• [SUPPLIED ENTRIES]
::::
-- ==== Sys2Proof/Machine/Ckpt.lean ====
section
/-! DEFINITION. Group parity checkpoints (R374–R380) and storage checkpoints (R382). -/
namespace Sys2Proof.Machine

/-! ### What a member copies (R376) -/

/-- Bytes of a region. -/
def CtReg.len (g : CtReg) : Nat := g.units * 4096

/-- The CKPT regions in table order with the slot unit at which each is packed: region index, region and unit. Each is
rounded up to whole units. -/
def CtTab.places (t : CtTab) : List (Nat × CtReg × Nat) :=
  (t.regs.zipIdx.foldl (fun (acc : List (Nat × CtReg × Nat) × Nat) e =>
    if e.1.ckpt then (acc.1 ++ [(e.2, e.1, acc.2)], acc.2 + (e.1.units + 15) / 16) else acc) ([], 1)).1

/-- The ranks of a region's replica set. -/
def CtReg.ranks (g : CtReg) : List Nat := (List.range g.rcount).map (fun i => g.rbase + i * g.rstep)

/-- This member copies a region: it is not REPL, or the own rank is the lowest present one of its set. -/
def State.copies (s : State) (p : Nat) (g : CtReg) : Bool :=
  !g.repl || ((g.ranks.filter (fun r => !(s.absentSet p).contains r)).foldl
    (fun (m : Option Nat) r => match m with | some x => some (min x r) | none => some r) none) == s.ownRank p

/-- A byte range of the own memory set to zero by the engine. -/
def State.engZero (s : State) (a n : Nat) : State := s.engStore a (List.replicate n 0)

/-- A digest of own memory under the partition's key (R201). -/
def State.digestOf (s : State) (p a n : Nat) : Nat := digest128 (s.digKey p) (s.peekN a n)

/-! ### Units on their way to the parity holders (R377, R378) -/

/-- Send a unit to its holder: as writes into the staging unit there and a UNIT message, or as a UNIT message with ZERO. -/
def State.ckSendUnit (s : State) (p : Nat) (u : CkSend) : State :=
  let t := s.ctOf p
  let slot := s.ckSlot p
  match s.rankChip p (t.rankOf u.holder) with
  | none => s
  | some c =>
    let m := (s.ckMember p).getD 0
    let s := if u.zero then s else
      (s.engWrite p c (t.unitAddr slot (t.stageUnit m)) (s.peekN (t.unitAddr slot u.unit) unit64) 1).1
    s.contSend c 4 p (s.ckStep p) [slot, u.row, u.x, bool01 u.zero, 0]

/-- Send what waits, one unit in flight to each holder. -/
def State.ckPump (s : State) (p : Nat) : State :=
  let x := s.ckX p
  let r := x.queue.foldl (fun (acc : State × List CkSend × List CkSend) u =>
    if acc.2.1.any (fun f => f.holder == u.holder) then (acc.1, acc.2.1, acc.2.2 ++ [u])
    else (acc.1.ckSendUnit p u, acc.2.1 ++ [u], acc.2.2)) (s, x.flight, [])
  r.1.modCk p (fun x => { x with flight := r.2.1, queue := r.2.2 })

/-- Slot units that have been written are queued for the P and Q holders of their rows. -/
def State.ckQueue (s : State) (p : Nat) (units : List Nat) : State :=
  let t := s.ctOf p
  let m := (s.ckMember p).getD 0
  let slot := s.ckSlot p
  let l := units.flatMap (fun n =>
    let row := dataRow m (n - 1) t.g
    let u : CkSend := { unit := n, zero := decide (t.u < n) || (s.peekN (t.unitAddr slot n) unit64).all (· == 0),
                        row := row, x := dataIndex m row t.g }
    [{ u with holder := row % t.g }, { u with holder := (row + 1) % t.g }])
  (s.modCk p (fun x => { x with queue := x.queue ++ l })).ckPump p

/-! ### Commit (R379) -/

/-- STATE = COMMITTED has landed on a member: it compares its digests with the record (R379). The coordinator whose own digests differ
has detected the abort, and tells every member (R380). -/
def State.commitLanded (s : State) (p : Nat) : State :=
  let t := s.ctOf p
  let slot := s.ckSlot p
  if s.ckSt p = 2 && s.recState t slot = 1 then
    let m := (s.ckMember p).getD 0
    let rec_ := (List.range 3).map (fun i => natLE (s.peekN (t.unitAddr slot 0 + 0x40 + 48 * m + 16 * i) 16))
    let ok := rec_ == (s.ckX p).digests
    let s := if ok then (s.setFld .ck (Ck.CK_STATUS.sub 2 0) 3 p).bump .ck Ck.CK_CNT p
      else
        let s := s.recInvalid p slot (s.ckStep p)
        let s := s.setFld .ck (Ck.CK_STATUS.sub 2 0) 4 p
        let s := s.setFld .ck (Ck.CK_STATUS.sub 11 8) 2 p
        (s.bump .ck Ck.CK_ABORT_CNT p).event 0x7114 0 [(2, p), (2, 2)]
    match s.rankChip p (t.rankOf 0) with
    | some c =>
      if m = 0 then
        if ok then s.modCk p (fun x => { x with acks := 0 :: x.acks })
        else (s.each (s.ckPeers p) (fun c s => s.contSend c 7 p (s.ckStep p) [slot, 2])).modCk p (fun x => { x with recPhase := 3 })
      else s.contSend c 6 p (s.ckStep p) [slot, m, bool01 (!ok)]
    | none => s
  else s

/-- The coordinator writes STATE = COMMITTED on every member. -/
def State.ckCommit (s : State) (p : Nat) : State :=
  let t := s.ctOf p
  let a := t.unitAddr (s.ckSlot p) 0 + 1
  let s := s.modCk p (fun x => { x with recPhase := 2 })
  let s := s.each (s.ckPeers p) (fun c s => (s.engWrite p c a [1] 1).1)
  (s.engStore a [1]).commitLanded p

/-- The coordinator holds the digests of every member: the record goes out with STATE = INVALID. -/
def State.ckRecord_ (s : State) (p : Nat) : State :=
  let t := s.ctOf p
  let x := s.ckX p
  if s.ckRuns p && s.ckMember p = some 0 && x.recPhase = 0 && x.stripes.length = t.g then
    let b := ckRecord t p (s.ckStep p) (s.ckSlot p) 0 (x.stripes.map (·.2))
    let a := t.unitAddr (s.ckSlot p) 0
    let s := s.engStore a b
    let r := (s.ckPeers p).foldl (fun (acc : State × List Nat) c =>
      let (s, tags) := acc.1.engWrite p c a b 1
      (s, acc.2 ++ tags)) (s, [])
    let s := r.1.modCk p (fun x => { x with recPhase := 1, recTags := r.2 })
    if r.2.isEmpty then s.ckCommit p else s
  else s

/-- An acknowledgement of an engine write: once every record is acknowledged, the coordinator commits. -/
def State.ckAck (s : State) (p tag : Nat) : State :=
  let x := s.ckX p
  if x.recPhase = 1 && x.recTags.contains tag then
    let l := x.recTags.filter (· != tag)
    let s := s.modCk p (fun x => { x with recTags := l })
    if l.isEmpty then s.ckCommit p else s
  else s

/-- STRIPE_DONE at the coordinator. -/
def State.stripeRx (s : State) (p step slot m : Nat) (ds : List Nat) : State :=
  if s.ckRuns p && s.ckStep p = step && s.ckSlot p = slot && s.ckMember p = some 0 && m < (s.ctOf p).g then
    (s.modCk p (fun x => { x with stripes := tSet x.stripes m (ds.take 3) })).ckRecord_ p
  else s

/-- A member whose copy and rows are complete is locally done (R379). -/
def State.ckLocal (s : State) (p : Nat) : State :=
  let t := s.ctOf p
  let x := s.ckX p
  let m := (s.ckMember p).getD 0
  let full := (List.range (t.g * t.w)).all (fun r =>
    (r % t.g != m || decide (t.g - 2 ≤ smGet (fun _ => 0) x.rows (2 * r)))
      && ((r + 1) % t.g != m || decide (t.g - 2 ≤ smGet (fun _ => 0) x.rows (2 * r + 1))))
  if s.ckSt p = 1 && x.copies.isEmpty && full then
    let slot := s.ckSlot p
    let ds := [s.digestOf p (t.unitAddr slot 1) (t.u * unit64), s.digestOf p (t.unitAddr slot (t.u + 1)) (t.w * unit64),
      s.digestOf p (t.unitAddr slot (t.u + t.w + 1)) (t.w * unit64)]
    let s := s.modCk p (fun x => { x with digests := ds })
    let s := (s.setFld .ck (Ck.CK_STATUS.sub 2 0) 2 p).event 0x7112 0 [(2, p), (8, s.ckStep p)]
    if m = 0 then s.stripeRx p (s.ckStep p) slot 0 ds
    else match s.rankChip p (t.rankOf 0) with
      | some c => s.contSend c 5 p (s.ckStep p) ([slot, m] ++ ds)
      | none => s
  else s

/-- A UNIT message (R378): `f` is slot, row, x, ZERO and DONE. At a holder the unit is added to P or Q; at the sender DONE lets
the next unit go. -/
def State.unitRx (s : State) (chip p step : Nat) (f : List Nat) : State :=
  let t := s.ctOf p
  let slot := f.getD 0 0
  let row := f.getD 1 0
  let x := f.getD 2 0
  let here := s.ckRuns p && s.ckStep p = step && s.ckSlot p = slot
  let mine := (s.ckMember p).getD 0
  match (List.range t.g).find? (fun m => s.rankChip p (t.rankOf m) == some chip) with
  | none => s
  | some m =>
    if f.getD 4 0 = 1 then
      if here then
        (s.modCk p (fun c => { c with flight := c.flight.filter (fun u => !(u.row == row && u.holder == m)) })).ckPump p
      else s
    else if !here then
      if s.ckStep p < step || s.ckSt p = 0 then s.modCk p (fun c => { c with early := c.early ++ [(chip, step, f)] }) else s
    else
      let q := (row + 1) % t.g = mine
      if row % t.g = mine || q then
        let a := t.unitAddr slot (if q then t.qUnit row else t.pUnit row)
        let s := if f.getD 3 0 = 1 then s else
          let d := (s.peekN (t.unitAddr slot (t.stageUnit m)) unit64).map (·.toNat)
          let old := (s.peekN a unit64).map (·.toNat)
          s.engStore a (toBytes (List.zipWith (fun u v => u ^^^ v) old (if q then mulAlpha x d else d)))
        let key := 2 * row + bool01 q
        let n := smGet (fun _ => 0) (s.ckX p).rows key + 1
        let s := s.modCk p (fun c => { c with rows := smSet (fun _ => 0) c.rows key n })
        let s := if n = t.g - 2 then s.bump .ck Ck.CK_ROWS_DONE p else s
        (s.contSend chip 4 p step [slot, row, x, f.getD 3 0, 1]).ckLocal p
      else s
::::
• [WHAT YOU ARE ASKED TO DO]
Among the lines above, which hold the word "ckPump"? Report each one.

• [SOLUTION BELOW]
def State.ckPump (s : State) (p : Nat) : State :=
  (s.modCk p (fun x => { x with queue := x.queue ++ l })).ckPump p
        (s.modCk p (fun c => { c with flight := c.flight.filter (fun u => !(u.row == row && u.holder == m)) })).ckPump p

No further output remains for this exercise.